Problem statement:
The records below must be transcribed exactly.

Data for review:

-- ==== Sys2Proof/Safety.lean ====
section
/-! DEFINITION. The terms claims are written in: what an instruction leaves unchanged, what it means that it completes, and
the invariant of the core. -/

namespace Sys2Proof.Machine

/-! ## Frames -/

/-- Nothing outside memory and the I/O record changed but the program counter and the registers listed: the other registers
of the register file, register `I`, the return stack, `in_isr`, `status` and the parameters are as before. -/
def SameBut (written : List Reg) (s t : State) : Prop :=
  (∀ r, r ≠ .pc → r ∉ written → readReg t r = readReg s r) ∧
  t.fetchReg = s.fetchReg ∧ t.returnStack = s.returnStack ∧ t.inIsr = s.inIsr ∧
  t.status = s.status ∧ t.config = s.config

/-- Every memory cell reads as before. -/
def SameMem (s t : State) : Prop :=
  ∀ a, Memory.read t.mem a = Memory.read s.mem a

/-- No I/O event, and no value drawn from the environment. -/
def SameIo (s t : State) : Prop :=
  t.ioHistory = s.ioHistory ∧ t.uartInput = s.uartInput ∧ t.uartDraws = s.uartDraws

/-- From `s` to `t`, register `d` received `v` and nothing else changed but the program counter, which advanced by one unless
`d` is the program counter itself (`10_state.md` R27). -/
def WritesReg (d : Reg) (v : Word) (s t : State) : Prop :=
  readReg t d = v ∧ (d ≠ .pc → t.pc = s.pc + 1#32) ∧ SameBut [d] s t ∧ SameMem s t ∧ SameIo s t

/-- As `WritesReg d v s t`, for an OS instruction that reads a cell first: the I/O record is that of `s1`, the state after
the read (`20_memory.md` R62, R63). -/
def WritesRegIo (d : Reg) (v : Word) (s s1 t : State) : Prop :=
  readReg t d = v ∧ (d ≠ .pc → t.pc = s.pc + 1#32) ∧ SameBut [d] s t ∧ SameMem s t ∧ SameIo s1 t

/-- From `s` to `t`, the program counter became `target` and nothing else changed. -/
def MovesPc (target : Word) (s t : State) : Prop :=
  t.pc = target ∧ SameBut [] s t ∧ SameMem s t ∧ SameIo s t

/-- From `s` to `t`, the memory cell `a` received `v`, the program counter advanced by one, and nothing else changed. -/
def WritesCell (a : Nat) (v : Word) (s t : State) : Prop :=
  Memory.read t.mem a = v ∧ (∀ b, b ≠ a → Memory.read t.mem b = Memory.read s.mem b) ∧
  t.pc = s.pc + 1#32 ∧ SameBut [] s t ∧ SameIo s t

/-- From `s` to `t`, the event `e` was appended to the I/O history, the program counter advanced by one, and nothing else
changed. -/
def WritesPort (e : IoEvent) (s t : State) : Prop :=
  t.ioHistory = s.ioHistory ++ [e] ∧ t.uartInput = s.uartInput ∧ t.uartDraws = s.uartDraws ∧
  t.pc = s.pc + 1#32 ∧ SameBut [] s t ∧ SameMem s t

/-- `q` and `m` are the quotient and the remainder of `a` by `b` as `40_compute.md` R158 describes them: `a = b * q + m`,
`m` smaller than `b` in size, and `m` zero or of the sign of `a`. -/
def TruncDiv (a b q m : Int) : Prop :=
  a = b * q + m ∧ m.natAbs < b.natAbs ∧ (m = 0 ∨ m.sign = a.sign)

/-- The instruction completes, in a state of which `P` holds. -/
def Completes (i : Instr) (s : State) (P : State → Prop) : Prop :=
  ∃ t, exec i s = .next t ∧ P t

/-- A result with its next state, if any, changed by `f`. -/
def mapNext (f : State → State) (r : Result) : Result :=
  match r with
  | .next t => .next (f t)
  | .fault e => .fault e
  | .refused e => .refused e

/-! ## The invariant -/

/-- `in_isr` and the flags of the return stack agree (`44_os_int_rti.md` R261, R262): `in_isr` is set exactly while an entry
is on the stack, and an entry saved a set flag exactly when another entry lies below it. -/
def stackCoherent : Bool → List ReturnEntry → Bool
  | flag, [] => !flag
  | flag, e :: rest => flag && stackCoherent e.flag rest

/-- Memory lists cells of the variant's data space only: the TI data region, the OS RAM (`20_memory.md` R55, R60). -/
def memInSpace (v : Variant) (m : Memory) : Bool :=
  match v with
  | .ti => m.all (fun c => decide (c.1 < 2 ^ 32))
  | .os => m.all (fun c => decide (2 ^ 31 ≤ c.1) && decide (c.1 < 2 ^ 32))

/-- The state the TI variant does not have is at its reset value (`10_state.md` R45, "not present"; log 4). -/
def tiAbsentState (s : State) : Bool :=
  match s.config.variant with
  | .ti =>
    decide (s.sp = 0#32) && decide (s.baf = 0#32) && decide (s.cs = 0#32) && decide (s.ds = 0#32) &&
    decide (s.fetchReg = 0#32) && s.returnStack.isEmpty && !s.inIsr && s.ioHistory.isEmpty
  | .os => true

/-- The invariant of the core: memory is in canonical form and in the data space, the configuration is one `construct`
accepts, the in-interrupt flag agrees with the return stack, and a TI core has no OS state. -/
def Inv (s : State) : Prop :=
  Memory.wf s.mem = true ∧ memInSpace s.config.variant s.mem = true ∧ configValid s.config = true ∧
  stackCoherent s.inIsr s.returnStack = true ∧ tiAbsentState s = true

/-! ## Safe runs -/

/-- The next `n` calls of `step()` all complete or report termination: none faults. -/
def SafeFor : Nat → State → Prop
  | 0, _ => True
  | n + 1, s => ∃ t, step s = .next t ∧ SafeFor n t

end Sys2Proof.Machine
end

Output of the task:
-- ==== Sys2Proof/Safety.lean ====
section
/-! DEFINITION. The terms claims are written in: what an instruction leaves unchanged, what it means that it completes, and
the invariant of the core. -/

namespace Sys2Proof.Machine

/-! ## Frames -/

/-- Nothing outside memory and the I/O record changed but the program counter and the registers listed: the other registers
of the register file, register `I`, the return stack, `in_isr`, `status` and the parameters are as before. -/
def SameBut (written : List Reg) (s t : State) : Prop :=
  (∀ r, r ≠ .pc → r ∉ written → readReg t r = readReg s r) ∧
  t.fetchReg = s.fetchReg ∧ t.returnStack = s.returnStack ∧ t.inIsr = s.inIsr ∧
  t.status = s.status ∧ t.config = s.config

/-- Every memory cell reads as before. -/
def SameMem (s t : State) : Prop :=
  ∀ a, Memory.read t.mem a = Memory.read s.mem a

/-- No I/O event, and no value drawn from the environment. -/
def SameIo (s t : State) : Prop :=
  t.ioHistory = s.ioHistory ∧ t.uartInput = s.uartInput ∧ t.uartDraws = s.uartDraws

/-- From `s` to `t`, register `d` received `v` and nothing else changed but the program counter, which advanced by one unless
`d` is the program counter itself (`10_state.md` R27). -/
def WritesReg (d : Reg) (v : Word) (s t : State) : Prop :=
  readReg t d = v ∧ (d ≠ .pc → t.pc = s.pc + 1#32) ∧ SameBut [d] s t ∧ SameMem s t ∧ SameIo s t

/-- As `WritesReg d v s t`, for an OS instruction that reads a cell first: the I/O record is that of `s1`, the state after
the read (`20_memory.md` R62, R63). -/
def WritesRegIo (d : Reg) (v : Word) (s s1 t : State) : Prop :=
  readReg t d = v ∧ (d ≠ .pc → t.pc = s.pc + 1#32) ∧ SameBut [d] s t ∧ SameMem s t ∧ SameIo s1 t

/-- From `s` to `t`, the program counter became `target` and nothing else changed. -/
def MovesPc (target : Word) (s t : State) : Prop :=
  t.pc = target ∧ SameBut [] s t ∧ SameMem s t ∧ SameIo s t

/-- From `s` to `t`, the memory cell `a` received `v`, the program counter advanced by one, and nothing else changed. -/
def WritesCell (a : Nat) (v : Word) (s t : State) : Prop :=
  Memory.read t.mem a = v ∧ (∀ b, b ≠ a → Memory.read t.mem b = Memory.read s.mem b) ∧
  t.pc = s.pc + 1#32 ∧ SameBut [] s t ∧ SameIo s t

/-- From `s` to `t`, the event `e` was appended to the I/O history, the program counter advanced by one, and nothing else
changed. -/
def WritesPort (e : IoEvent) (s t : State) : Prop :=
  t.ioHistory = s.ioHistory ++ [e] ∧ t.uartInput = s.uartInput ∧ t.uartDraws = s.uartDraws ∧
  t.pc = s.pc + 1#32 ∧ SameBut [] s t ∧ SameMem s t

/-- `q` and `m` are the quotient and the remainder of `a` by `b` as `40_compute.md` R158 describes them: `a = b * q + m`,
`m` smaller than `b` in size, and `m` zero or of the sign of `a`. -/
def TruncDiv (a b q m : Int) : Prop :=
  a = b * q + m ∧ m.natAbs < b.natAbs ∧ (m = 0 ∨ m.sign = a.sign)

/-- The instruction completes, in a state of which `P` holds. -/
def Completes (i : Instr) (s : State) (P : State → Prop) : Prop :=
  ∃ t, exec i s = .next t ∧ P t

/-- A result with its next state, if any, changed by `f`. -/
def mapNext (f : State → State) (r : Result) : Result :=
  match r with
  | .next t => .next (f t)
  | .fault e => .fault e
  | .refused e => .refused e

/-! ## The invariant -/

/-- `in_isr` and the flags of the return stack agree (`44_os_int_rti.md` R261, R262): `in_isr` is set exactly while an entry
is on the stack, and an entry saved a set flag exactly when another entry lies below it. -/
def stackCoherent : Bool → List ReturnEntry → Bool
  | flag, [] => !flag
  | flag, e :: rest => flag && stackCoherent e.flag rest

/-- Memory lists cells of the variant's data space only: the TI data region, the OS RAM (`20_memory.md` R55, R60). -/
def memInSpace (v : Variant) (m : Memory) : Bool :=
  match v with
  | .ti => m.all (fun c => decide (c.1 < 2 ^ 32))
  | .os => m.all (fun c => decide (2 ^ 31 ≤ c.1) && decide (c.1 < 2 ^ 32))

/-- The state the TI variant does not have is at its reset value (`10_state.md` R45, "not present"; log 4). -/
def tiAbsentState (s : State) : Bool :=
  match s.config.variant with
  | .ti =>
    decide (s.sp = 0#32) && decide (s.baf = 0#32) && decide (s.cs = 0#32) && decide (s.ds = 0#32) &&
    decide (s.fetchReg = 0#32) && s.returnStack.isEmpty && !s.inIsr && s.ioHistory.isEmpty
  | .os => true

/-- The invariant of the core: memory is in canonical form and in the data space, the configuration is one `construct`
accepts, the in-interrupt flag agrees with the return stack, and a TI core has no OS state. -/
def Inv (s : State) : Prop :=
  Memory.wf s.mem = true ∧ memInSpace s.config.variant s.mem = true ∧ configValid s.config = true ∧
  stackCoherent s.inIsr s.returnStack = true ∧ tiAbsentState s = true

/-! ## Safe runs -/

/-- The next `n` calls of `step()` all complete or report termination: none faults. -/
def SafeFor : Nat → State → Prop
  | 0, _ => True
  | n + 1, s => ∃ t, step s = .next t ∧ SafeFor n t

end Sys2Proof.Machine
end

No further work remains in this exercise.